1-2pm in 5E8 on Wednesday, 13.3.2013

This is Margaret’s abstract:

In the thirty years since Poplack’s (1980) groundbreaking results on the factors favouring intrasentential code-switching there has been little exploitation of developments in corpus linguistics to perform automatic analysis on large datasets in the public domain.   I report on the results of an automatic analysis of the Welsh-English corpus Siarad (http://talkbank.org/data/BilingBank/Bangor) collected from 151 speakers and consisting of about half a million words.
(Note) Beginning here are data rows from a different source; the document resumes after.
theorem State.startWake_upd {A : Fld → Bool} {s0 s : State} (x1 : ℕ) (h : Upd A s0 s) (a_regs : A .regs = true) (a_pwr : A .pwr = true) (a_freeCtr : A .freeCtr = true) (a_out : A .out = true) : Upd A s0 (State.startWake s x1) := by
  unfold State.startWake
  repeat' first
    | with_reducible assumption
    | intro x1
    | (intro x1; clear_value x1)
    | (intro s1; refine (fun (hs1 : Upd A s0 s1) => ?_) ?_; clear_value s1; rotate_left; subst s1; rotate_left)
    | (intro x1; have x2 : Clh := x1; clear x2; subst x1)
    | (intro x1; have x2 : Pwr := x1; clear x2; subst x1)
    | (intro x1; have x2 : Izg := x1; clear x2; subst x1)
    | lift_lets
    | with_reducible apply State.set_upd
    | with_reducible apply State.setDom_upd
    | with_reducible apply State.railForWake_upd
    | split
    | refine Upd.to_pwr _ ?_ (by assumption) (fun _ i => i.lossArea)
    | dsimp only

theorem State.domOff_upd {A : Fld → Bool} {s0 s : State} (x1 : ℕ) (h : Upd A s0 s) (a_regs : A .regs = true) (a_fns : A .fns = true) (a_pwr : A .pwr = true) : Upd A s0 (State.domOff s x1) := by
  unfold State.domOff
  repeat' first
    | with_reducible assumption
    | (intro s1; refine (fun (hs1 : Upd A s0 s1) => ?_) ?_; clear_value s1; rotate_left; subst s1; rotate_left)
    | (intro x1; have x2 : Clh := x1; clear x2; subst x1)
    | (intro x1; have x2 : Pwr := x1; clear x2; subst x1)
    | (intro x1; have x2 : Izg := x1; clear x2; subst x1)
    | intro x1
    | lift_lets
    | with_reducible apply State.set_upd
    | with_reducible apply State.setDom_upd
    | with_reducible apply Upd.fold
    | split
    | refine Upd.to_fns _ ?_ (by assumption) (fun _ i => tasc_filter _ i.fns)
    | refine Upd.to_pwr _ ?_ (by assumption) (fun _ i => i.lossArea)

theorem State.tileCheck_upd {A : Fld → Bool} {s0 s : State} (x1 : ℕ) (h : Upd A s0 s) (a_regs : A .regs = true) (a_fns : A .fns = true) (a_pwr : A .pwr = true) (a_freeCtr : A .freeCtr = true) (a_out : A .out = true) : Upd A s0 (State.tileCheck s x1) := by
  unfold State.tileCheck
  repeat' first
    | with_reducible assumption
    | (intro s1; refine (fun (hs1 : Upd A s0 s1) => ?_) ?_; clear_value s1; rotate_left; subst s1; rotate_left)
    | intro x1
    | lift_lets
    | with_reducible apply State.domOff_upd
    | with_reducible apply State.setDom_upd
    | with_reducible apply State.startWake_upd
    | split
    | dsimp only

theorem State.drop_upd {A : Fld → Bool} {s0 s : State} (x1 : ℕ) (h : Upd A s0 s) (a_regs : A .regs = true) (a_ports : A .ports = true) (a_fns : A .fns = true) (a_pwr : A .pwr = true) (a_freeCtr : A .freeCtr = true) (a_out : A .out = true) : Upd A s0 (State.drop s x1) := by
  unfold State.drop
  repeat' first
    | with_reducible assumption
    | (intro s1; refine (fun (hs1 : Upd A s0 s1) => ?_) ?_; clear_value s1; rotate_left; subst s1; rotate_left)
    | (intro x1; have x2 : Clh := x1; clear x2; subst x1)
    | (intro x1; have x2 : Pwr := x1; clear x2; subst x1)
    | (intro x1; have x2 : Izg := x1; clear x2; subst x1)
    | intro x1
    | lift_lets
    | with_reducible apply State.modPort_upd
    | with_reducible apply State.domOff_upd
    | with_reducible apply State.tileCheck_upd
    | with_reducible apply State.setDom_upd
    | with_reducible apply State.tryQuiet_upd
    | with_reducible apply Upd.fold
    | split
    | refine Upd.to_pwr _ ?_ (by assumption) (fun _ i => i.lossArea)

theorem State.evalDom_upd {A : Fld → Bool} {s0 s : State} (x1 : ℕ) (h : Upd A s0 s) (a_regs : A .regs = true) (a_ports : A .ports = true) (a_fns : A .fns = true) (a_pwr : A .pwr = true) (a_freeCtr : A .freeCtr = true) (a_out : A .out = true) : Upd A s0 (State.evalDom s x1) := by
  unfold State.evalDom
  repeat' first
    | with_reducible assumption
    | (intro s1; refine (fun (hs1 : Upd A s0 s1) => ?_) ?_; clear_value s1; rotate_left; subst s1; rotate_left)
    | (intro x1; have x2 : Pwr := x1; clear x2; subst x1)
    | (intro x1; clear_value x1)
    | intro x1
    | lift_lets
    | with_reducible apply State.drop_upd
    | with_reducible apply State.startWake_upd
    | with_reducible apply State.wakePort_upd
    | with_reducible apply Upd.fold
    | split
    | dsimp only
    | refine Upd.to_pwr _ ?_ (by assumption) (fun _ i => i.lossArea)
We aimed to determine whether proficiency in the two languages was as much a factor in our data as in Poplack’s, but also to identify the role of age, gender, the language of education, social network and attitudes to code-switching.  We used an automatic glossing mechanism to extract all the finite bilingual and monolingual clauses in the data and then performed a statistical analysis using ‘R’ to relate social factors to the production of bilingual vs. monolingual clauses. Our results showed that those speakers who had acquired Welsh and English simultaneously from an early age produced more bilingual clauses (i.e. more intrasentential code-switching) than those who had acquired one language later than the other.  Age was also a factor in that younger speakers (who additionally reported a higher self-assessed proficiency in English) were more likely to code-switch.  Gender was not an influential factor.  Speakers who reported speaking both Welsh and English to their primary contacts were more likely to code-switch than those who reported using only one language in their social network. Finally, those who reported avoiding code-switching were generally found to use fewer bilingual clauses than those who did not think it important to keep the languages separate.